[Collected data]
>>>>

-- ==== Sys2Proof/Tests/Slice0.lean ====
section
/-! SUPPORT. Slice0: smoke tests of WellFormed, decoding of bytes written out from 30_encoding.md R73, one-step
tests whose expected values are those of 95_test_vectors.md and of the rules' own examples, and a witness
for the hypotheses of every obligation that has any. -/

namespace Sys2Proof.Tests

open Sys2Proof.Machine Sys2Proof.Claims

/-! ## Small states -/

/-- A `RUNNING` context with this stack and budget, under the parameters of `State.reset`. -/
def ctx (stk : List Word) (gas : Int := 0) : State := { State.reset with stk := stk, gas := gas }

/-- The same with `STACK_LIMIT` as small as wanted. -/
def small (limit : Nat) (stk : List Word) : State :=
  { State.reset with cfg := { Config.standard with stackLimit := limit }, stk := stk }

/-- The same at a revision before the threshold, so at the old rate. -/
def old (stk : List Word) (gas : Int) : State := { State.reset with rev := 0, stk := stk, gas := gas }

/-- A finished context. -/
def finished : State := { State.reset with stk := [2, 1], gas := -50, status := .exhausted }

/-- `s` with one command presented. -/
def present (op : Byte) (imm : List Byte) (s : State) : State := s.setInbox [.command { op := op, imm := imm }]

/-- What a claim reads after one step: stack, `GAS`, `STATUS`, `CONSUMED`. -/
def after (s : State) : Option (List Word × Int × Status × Nat) :=
  match step s with
  | .next t => some (t.stk, t.gas, t.status, t.consumed)
  | _ => none

/-- The same for one instruction, presented as its encoded command. -/
def ran (i : Instr) (s : State) : Option (List Word × Int × Status × Nat) :=
  after (present (encode i).op (encode i).imm s)

/-- The outcome of one step. -/
def answer (s : State) : Option CmdOutcome :=
  match step s with
  | .next t => outcomeOf t
  | _ => none

/-- The stack after an `OK` command that leaves `GAS` and clears `CONSUMED`. -/
def ok (stk : List Word) : Option (List Word × Int × Status × Nat) := some (stk, 0, .running, 0)

/-! ## WellFormed: one ill-formed term for each check, which the check refuses -/

/-- Each PUSHn with one byte too few (30_encoding.md R72). -/
theorem test_wf_refuses_push1_to_16_short :
    ([.push1 (List.replicate 0 0xAA), .push2 (List.replicate 1 0xAA), .push3 (List.replicate 2 0xAA),
      .push4 (List.replicate 3 0xAA), .push5 (List.replicate 4 0xAA), .push6 (List.replicate 5 0xAA),
      .push7 (List.replicate 6 0xAA), .push8 (List.replicate 7 0xAA), .push9 (List.replicate 8 0xAA),
      .push10 (List.replicate 9 0xAA), .push11 (List.replicate 10 0xAA), .push12 (List.replicate 11 0xAA),
      .push13 (List.replicate 12 0xAA), .push14 (List.replicate 13 0xAA), .push15 (List.replicate 14
      0xAA), .push16 (List.replicate 15 0xAA)] : List Instr).all (fun i => !i.wf) = true := by decide

/-- Each PUSHn with one byte too few (30_encoding.md R72). -/
theorem test_wf_refuses_push17_to_32_short :
    ([.push17 (List.replicate 16 0xAA), .push18 (List.replicate 17 0xAA), .push19 (List.replicate 18
      0xAA), .push20 (List.replicate 19 0xAA), .push21 (List.replicate 20 0xAA), .push22 (List.replicate
      21 0xAA), .push23 (List.replicate 22 0xAA), .push24 (List.replicate 23 0xAA), .push25
      (List.replicate 24 0xAA), .push26 (List.replicate 25 0xAA), .push27 (List.replicate 26 0xAA),
      .push28 (List.replicate 27 0xAA), .push29 (List.replicate 28 0xAA), .push30 (List.replicate 29
      0xAA), .push31 (List.replicate 30 0xAA), .push32 (List.replicate 31 0xAA)] : List Instr).all (fun i => !i.wf) = true := by decide
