-- ==== Sys2Proof/Config.lean ====
section
/-!
DEFINITION. What the manual fixes once for every part, and the one value it leaves open.
-/

namespace Sys2Proof.Config

/-- Reference periods in one second: REFCLK is 10.000 MHz (00_scope.md 4.1; R47). -/
def periodsPerSecond : Nat := 10000000

/-- Reference periods in one unit of the gate limit, 10 ms (R1, R77). -/
def periodsPerGateUnit : Nat := 100000

/-- Reference periods in the restart timer's 500 ms (R172). -/
def restartPeriods : Nat := 5000000

/-- The pulse tolerance of 50 microseconds, in reference periods (R50, R52). -/
def pulseTolerance : Nat := 500

/-- The part's revision number (R171). -/
def revision : Nat := 1

/-- The largest reference count a gate can hold (R3). -/
def maxReferenceCount : Nat := 600000000

/-- The byte in which CGRD carries a calibration gate's number of frames when it exceeds 255. R175 carries a count of
frames in eight bits, and a gate of 60 s at the shortest scan interval receives up to 1,920 frames: the spec states no
byte for such a count. A FREE VALUE: nothing constrains it (log entry 2). -/
opaque wideFrameCount : Nat → Byte

end Sys2Proof.Config
end

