/-- Why a command cannot be run to a next state. Each is raised only in a state that the spec's own rules exclude, and
each is safe: the model stops where the spec says the part never stands (log entry 5). -/
inductive Fault where
  /-- A queue entry names no occupation of the table (raised by TAKE_HEAD; R134 excludes it), or the archive queue names
  none (raised by STAGING; R131 excludes it). Safe. -/
  | occupationMissing
  /-- An occupation names no station of the table (raised when a gate's tide is computed, and by STAGING; R122 excludes
  it). Safe. -/
  | stationMissing
  /-- A lookup finds no enabled calibration slot (raised by gate evaluation; R74 and R81 exclude it). Safe. -/
  | noCalibrationInterval
  /-- A gate is settled with no frame taken and no frame in force (raised by COMPLETION_REPORT; R101 excludes it).
  Safe. -/
  | noFrameInForce
  /-- An occupation in the archive queue has no close time (raised by STAGING; R130 excludes it). Safe. -/
  | closeTimeMissing
  /-- A gate reaches the thermal correction with no baseline in its thermal report (raised by gate evaluation; R44
  excludes it). Safe. -/
  | noBaseline
deriving DecidableEq, Repr

/-- Why a command has no meaning. -/
inductive Refusal where
  /-- The command has no meaning in this model yet (raised by exec's refused arms; safe). No arm raises it. -/
  | notModelled (mnemonic : String)
deriving DecidableEq, Repr

/-- The Sensor Gate after every reset (R17). -/
def SensorGate.reset : SensorGate :=
  { state := .idle, armer := none, k := 10, edgeCount := 0, refCount := 0, start := none, stop := none, stepped := false,
    limitDue := none, armCount := 0 }

/-- The empty calibration result (R17). -/
def CalResult.none : CalResult :=
  { state := .empty, port := Option.none, k := Option.none, count := Option.none, raw := Option.none,
    frames := Option.none, meanX := Option.none, meanY := Option.none, temp := Option.none, marks := Option.none }

/-- The empty calibration accumulator (R12). -/
def CalAccumulator.none : CalAccumulator := { n := 0, sumX := 0, sumY := 0, temp := Option.none, marks := ⟨false, false, false⟩ }

/-- The calibration function after every reset (R17). -/
def Calibration.reset : Calibration := { result := .none, acc := .none, frames := [], report := Option.none }

/-- The Level Monitor after every reset (R27). -/
def LevelMonitor.reset : LevelMonitor :=
  { state := .unlevel, debounce := 0, tilts := none, satX := false, satY := false, taken := false, frames := [] }

/-- The Thermal Tracker after a POWER or LINE reset (R45). -/
def ThermalTracker.reset : ThermalTracker :=
  { temp := none, saturated := false, baseline := none, bucket := 0, lowCount := 0, window := .inside, frames := [] }

/-- The Survey Clock after a POWER or LINE reset (R60). -/
def Clock.reset : Clock :=
  { seconds := 0, time := .unset, discipline := .internal, preload := none, lastTick := 0, prevPulse := none, good := 0,
    miss := 0, bad := 0 }

/-- The empty gate accumulator (R100). -/
def GateAccumulator.none : GateAccumulator :=
  { n := 0, sumX := 0, sumY := 0, leastX := 0, greatestX := 0, leastY := 0, greatestY := 0, thermalFrame := Option.none }

/-- The Reading Engine after a POWER or LINE reset (R117). -/
def Engine.reset : Engine :=
  { queue := [], reading := none, nextTicket := 1, latestReport := none, kept := [], acc := .none, frames := [],
    levelNotices := [], reports := [], thermalReports := [], stepNotices := 0 }

/-- The archive after a POWER or LINE reset (R156). -/
def Archive.reset : Archive :=
  { state := .mounting, writePage := 0, failureCount := 0, buffer0 := .free, buffer1 := .free, loadOrder := [],
    activity := .load, cursorA := 0, cursorB := 0 }

/-- The same value for each event flag. -/
def PerFlag.all {α : Type} (x : α) : PerFlag α := ⟨x, x, x, x, x, x, x, x⟩

/-- A port after a POWER or LINE reset (R168, R173). -/
def PortState.reset : PortState :=
  { received := [], response := none, sent := 0, driven := none, flags := .all ⟨0, none⟩,
    config := ⟨.all true, .explicit, .level⟩, pulses := 0, atn := false, pulsesGiven := 0 }

/-- The Frame Scanner before its first scan after a POWER or LINE reset (R18). -/
def Scanner.reset : Scanner :=
  { interval := .eighth, averaging := 2, convX := [], convY := [], convT := [], latest := none, arrivalDue := none,
    frameCount := 0 }

/-- The part right after a POWER or LINE reset with the given cause, over the flash it finds (R17, R18, R27, R45, R60,
R117, R136, R156, R168, R170, R173), with the given bytes on their way and the given commands waiting. -/
def State.afterReset (cause : ResetCause) (flash : Flash) (incoming : Incoming) (pending : List Instr) : State :=
  { now := 0
    gate := .reset
    cal := .reset
    scan := .reset
    level := .reset
    thermal := .reset
    clock := .reset
    model := ⟨.defaults, .setup, 0, false⟩
    engine := .reset
    stations := []
    occupations := ⟨[], 1, []⟩
    archive := .reset
    flash := flash
    portA := .reset
    portB := .reset
    startUp := ⟨.load, cause, .none, none⟩
    incoming := incoming
    pending := pending }

/-- The part right after its first POWER reset: every archive page ERASED and no stored image (log entry 1). -/
def State.reset : State := .afterReset .power ⟨[], none⟩ ⟨[], []⟩ []

end Sys2Proof.Machine
end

<<<<

**EXERCISE:**
All lines in the data above from the one with "x, x, x, x, x⟩" through the one with "R117, R136, R156, R168, R170, R173), with" must be repeated exactly, and no others.

**RESULT FOR THIS EXERCISE:**
def PerFlag.all {α : Type} (x : α) : PerFlag α := ⟨x, x, x, x, x, x, x, x⟩

/-- A port after a POWER or LINE reset (R168, R173). -/
def PortState.reset : PortState :=
  { received := [], response := none, sent := 0, driven := none, flags := .all ⟨0, none⟩,
    config := ⟨.all true, .explicit, .level⟩, pulses := 0, atn := false, pulsesGiven := 0 }

/-- The Frame Scanner before its first scan after a POWER or LINE reset (R18). -/
def Scanner.reset : Scanner :=
  { interval := .eighth, averaging := 2, convX := [], convY := [], convT := [], latest := none, arrivalDue := none,
    frameCount := 0 }

/-- The part right after a POWER or LINE reset with the given cause, over the flash it finds (R17, R18, R27, R45, R60,
R117, R136, R156, R168, R170, R173), with the given bytes on their way and the given commands waiting. -/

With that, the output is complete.